Delivering web-based access to data and algorithms to support computational t...Delivering web-based access to data and algorithms to support computational t...
Delivering web-based access to data and algorithms to support computational t...
 
Providing support for JC Bradleys vision of open science using RSC cheminform...
Providing support for JC Bradleys vision of open science using RSC cheminform...Providing support for JC Bradleys vision of open science using RSC cheminform...

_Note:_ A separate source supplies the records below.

/-! ### VCRD and VCWR from step 8 on (R255, R256) -/

theorem major_ch (m : BitVec 6) (d a : BitVec 5) (p : BitVec 3) (k : BitVec 5) (f : BitVec 8) :
    (ch m d a p k f).extractLsb' 26 6 = m := by
  ext i hi
  rw [BitVec.getElem_extractLsb']
  change (m ++ d ++ a ++ p ++ k ++ f : BitVec (6 + 5 + 5 + 3 + 5 + 8)).getLsbD (26 + i) = _
  rw [BitVec.getLsbD_append, if_neg (by omega), BitVec.getLsbD_append, if_neg (by omega), BitVec.getLsbD_append,
    if_neg (by omega), BitVec.getLsbD_append, if_neg (by omega), BitVec.getLsbD_append, if_neg (by omega)]
  rw [show 26 + i - 8 - 5 - 3 - 5 - 5 = i by omega, BitVec.getLsbD_eq_getElem]

/-- A channel instruction takes neither the check lane nor the leave of the governor. -/
theorem State.spin_holdLeave_chan {s : State} {w : IWord} (h : w.extractLsb' 26 6 = 0x30#6) : (s.spin w).holdLeave w = s := by
  have hl : needsLeave w (s.spin w).sew = false := by simp [needsLeave, h]
  have hs : s.spin w = s := by
    unfold State.spin
    rw [h]
    dsimp only
    rw [if_neg (by simp)]
  rw [State.holdLeave, hl, hs]
  rfl

theorem Hart.writeElems_v_congr {g h : Hart} (hv : g.v = h.v) (ht : g.vtype = h.vtype) (hl : g.lanes = h.lanes)
    (h0 : g.lane0 = h.lane0) (w r : Nat) (f : Nat → Nat) (l : List Nat) : (g.writeElems w r f l).v = (h.writeElems w r f l).v := by
  induction l generalizing g h with
  | nil => exact hv
  | cons i l ih =>
    refine ih (g := g.setElem w r i (f i)) (h := h.setElem w r i (f i)) ?_ ht hl h0
    simp [Hart.setElem, Hart.elemKey, hv, ht, hl, h0]

theorem Hart.setElems_map (h : Hart) (w r n : Nat) (f : Nat → Nat) :
    h.setElems w r ((List.range n).map f) = h.writeElems w r f (List.range n) := by
  have hz : (((List.range n).map f).mapIdx fun i v => (i, v)) = (List.range n).map fun i => (i, f i) := by
    apply List.ext_getElem <;> simp
  rw [Hart.setElems, hz, List.foldl_map]
  rfl

theorem State.filled_setElems {u : State} (hp : u.hart.vPois = []) (w r n : Nat) (f : Nat → Nat) :
    u.Filled (fun _ => none) (u.hart.writeElems w r f (List.range n)).v
      { u with hart := u.hart.setElems w r ((List.range n).map f) } := by
  rw [Hart.setElems_map]
  have h := u.hart.writeElems_eq w r f (List.range n)
  rw [Hart.writeElems_vPois hp, ← hp] at h
  generalize u.hart.writeElems w r f (List.range n) = g at h ⊢
  have hx : g.x = u.hart.x := by rw [h]
  refine ⟨?_, fun r _ => ?_, rfl⟩
  · change { u with hart := g } = { u with hart := { u.hart with x := g.x, xPois := g.xPois, v := g.v } }
    rw [h]
  · change State.x { u with hart := g } r = u.x r
    simp only [State.x, hx]

theorem State.anyStop_none {s : State} (hd : s.hart.Unwatched) {pois : Nat → Option Nat} (hp : ∀ i, pois i = none)
    (is : List Nat) : s.anyStop pois is = none := by
  unfold State.anyStop
  rw [List.findSome?_eq_none_iff]
  intro i _
  rw [State.elemStop_quiet hd (hp i)]
  rfl

section
variable {u : State} (hq : u.Quiet)
include hq

/-- On a quiet hart a vector channel instruction does its body and goes on. -/
theorem State.vgo_chan {v : VInstr} {body : State → Hart → VEnd} (hw : v.word.extractLsb' 26 6 = 0x30#6) :
    u.vgo v body = (body u u.hart).finish u.hart v := by
  rw [State.vgo_quiet hq.1 hq.2.2.2.1 (State.source_whole hq.2.2.2.2.2.2), State.spin_holdLeave_chan hw]

variable {port pe : BitVec 3} {n : Network} {idx : Nat} {c : Chan} {d a : BitVec 5} (hm : u.myChan port = some (n, idx, c))
include hm

theorem State.vcrdGo_waits (hr : c.readable = false) : u.vcrdGo d pe port = u.block (.vcrd d pe port) := by
  rw [State.vcrdGo, State.vgo_chan hq (v := u.vchInstr (ch 0x30#6 d (0#2 ++ pe) port 0#5 4#8) d false) (major_ch ..), hm]
  simp only [State.anyStop_none hq.2.1 fun _ => rfl, hr, Bool.not_false, if_true]
  rfl

theorem State.vcrdGo_ends (hr : c.readable = true) (ht : c.atToken = true) :
    u.ReadsSlot n.netid idx pe (fun _ => none) (u.hart.writeElems u.sew d.toNat (fun _ => 0) (List.range u.vlen)).v true c
      (u.vcrdGo d pe port) := by
  have h := (State.filled_setElems hq.2.2.1 u.sew d.toNat u.vlen fun _ => 0).ends
    (State.chan?_of (State.myChan_names hm).1 (State.myChan_names hm).2) pe
  rw [show (List.range u.vlen).map (fun _ => 0) = List.replicate u.vlen 0 by simp] at h
  rw [State.vcrdGo, State.vgo_chan hq (v := u.vchInstr (ch 0x30#6 d (0#2 ++ pe) port 0#5 4#8) d false) (major_ch ..), hm]
  simp only [State.anyStop_none hq.2.1 fun _ => rfl, hr, ht, Bool.not_true, Bool.false_eq_true, if_false, if_true]
  exact h

theorem State.vcrdGo_takes (hr : c.readable = true) (ht : c.atToken = false)
    (hclean : ∀ i < u.vlen, (u.slotRead n c c.rd).2.contains (i * (u.sew / 8) / 8) = false) :
    (u.caddyUse n c c.rd .r).ReadsSlot n.netid idx pe (fun _ => none)
      (u.hart.writeElems u.sew d.toNat (fun i => field (u.slotRead n c c.rd).1 (i * (u.sew / 8)) (u.sew / 8)) (List.range u.vlen)).v
      false { c with rd := c.rd + 1 } (u.vcrdGo d pe port) := by
  have hfind : (upTo u.vlen).find? (fun i => (u.slotRead n c c.rd).2.contains (i * (u.sew / 8) / 8)) = none := by
    rw [List.find?_eq_none]
    intro j hj
    simp only [hclean j (List.mem_range.1 hj)]
    decide
  have hu := u.caddyUse_frame n c c.rd .r
  have hh : (u.caddyUse n c c.rd .r).hart = u.hart := by rw [hu]
  have hvl : (u.caddyUse n c c.rd .r).vlen = u.vlen := by simp only [State.vlen, hh]
  have hn : (u.caddyUse n c c.rd .r).nets = u.nets := by rw [hu]
  have hc : (u.caddyUse n c c.rd .r).chan? n.netid idx = some c := by
    rw [State.chan?_of_nets hn, State.chan?_of (State.myChan_names hm).1 (State.myChan_names hm).2]
  have h := (State.filled_setElems (u := u.caddyUse n c c.rd .r) (by rw [hh]; exact hq.2.2.1) u.sew d.toNat u.vlen
    fun i => field (u.slotRead n c c.rd).1 (i * (u.sew / 8)) (u.sew / 8)).takes hc pe
  rw [State.vcrdGo, State.vgo_chan hq (v := u.vchInstr (ch 0x30#6 d (0#2 ++ pe) port 0#5 4#8) d false) (major_ch ..), hm]
  simp only [State.anyStop_none hq.2.1 fun _ => rfl, hr, ht, Bool.not_true, Bool.false_eq_true, if_false, hvl, hfind]
  rw [hh] at h ⊢
  exact h

theorem State.vcwrGo_fits (hopen : c.closed = false) (hfit : u.vlen * (u.sew / 8) ≤ c.slotBytes) :
    u.vcwrGo a port = if n.writeWaits c then u.block (.vcwr a port)
      else (u.chanPut n.netid idx ((List.range u.vlen).flatMap fun i => leBytes (u.sew / 8) (u.hart.elem u.sew a.toNat i))).advance := by
  have hno : (c.closed || decide (c.slotBytes < u.vlen * (u.sew / 8))) = false := by simp [hopen, hfit]
  rw [State.vcwrGo, State.vgo_chan hq (v := u.vchInstr (ch 0x30#6 0#5 a port 0#5 5#8) a true) (major_ch ..), hm]
  simp only [hno, Bool.false_eq_true, if_false, State.anyStop_none hq.2.1 (Hart.poisIn_nil hq.2.2.1 u.sew [a.toNat])]
  split <;> rfl

theorem State.vcwrGo_refused (h : c.closed = true ∨ c.slotBytes < u.vlen * (u.sew / 8)) (hp : u.hart.priv = .p)
    (hc : u.hart.current = none) : u.TrapsAtP causeChan (port.setWidth 64) (u.hart.pc + 4) (u.vcwrGo a port) := by
  have hyes : (c.closed || decide (c.slotBytes < u.vlen * (u.sew / 8))) = true := by rcases h with h | h <;> simp [h]
  rw [State.vcwrGo, State.vgo_chan hq (v := u.vchInstr (ch 0x30#6 0#5 a port 0#5 5#8) a true) (major_ch ..), hm]
  simp only [hyes, if_true]
  simp [State.stopZero, VEnd.finish, State.stopWith, State.takeTrap, hp, State.TrapsAtP, Hart.enterS, hc, State.MemSame, portVal]
end

/-! ### The early tests of channel instructions (R156, R256) -/

section
variable {s : State} {port : BitVec 3} {write : Bool} (hp : s.hart.priv = .p) (hb : s.chanBad port write = false)
include hp hb

theorem State.issue_chan (hu : s.steepOver 1 = false) (w : IWord) (body : State → State) :
    s.issue w (s.chanGate port write 1) body = body (s.count 1) :=
  State.issue_pass (g := s.chanGate port write 1) (by simp [State.chanGate, State.atP, hp]) hu rfl rfl hb rfl

theorem State.vchan_quiet (hq : s.Quiet) {v : VInstr} (hu : s.steepOver v.units = false) (hv : v.vcfg = false)
    (go : State → State) : s.vchan v port write go = .next (go (s.count v.units)) :=
  congrArg Host.Outcome.next (State.issue_pass (by simp [State.chanGate, State.atP, hp]) hu hv
    (Hart.streamBad_nil hq.1 v.srcs v.dsts) hb rfl)
end

section
variable {s : State} {port : BitVec 3} (hp : s.hart.priv = .p) (hu : s.steepOver 1 = false)
include hp hu

theorem exec_crd (hb : s.chanBad port false = false) (d : BitVec 5) (pe : BitVec 3) :
    exec (.crd d pe port) s = .next ((s.count 1).crdGo (.crd d pe port) port pe (regsFrom d 1)) := by
  rw [regsFrom_one]
  exact congrArg Host.Outcome.next (State.issue_chan hp hb hu _ _)

theorem exec_crdm (hb : s.chanBad port false = false) (d : BitVec 5) (pe : BitVec 3) (k : BitVec 5) :
    exec (.crdm d pe port k) s = .next ((s.count 1).crdGo (.crdm d pe port k) port pe (regsFrom d k.toNat)) :=
  congrArg Host.Outcome.next (State.issue_chan hp hb hu _ _)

Providing support for JC Bradleys vision of open science using RSC cheminform...
 
Cheminformatics Support for MS Supporting Exposomics
Cheminformatics Support for MS Supporting ExposomicsCheminformatics Support for MS Supporting Exposomics
Cheminformatics Support for MS Supporting Exposomics
 
Quality and noise in big chemistry databases
Quality and noise in big chemistry databasesQuality and noise in big chemistry databases
Quality and noise in big chemistry databases
 
The US-EPA CompTox Chemicals Dashboard to support Non-Targeted Analysis
The US-EPA CompTox Chemicals Dashboard to support Non-Targeted AnalysisThe US-EPA CompTox Chemicals Dashboard to support Non-Targeted Analysis
The US-EPA CompTox Chemicals Dashboard to support Non-Targeted Analysis
 
Big data challenges associated with building a national data repository for c...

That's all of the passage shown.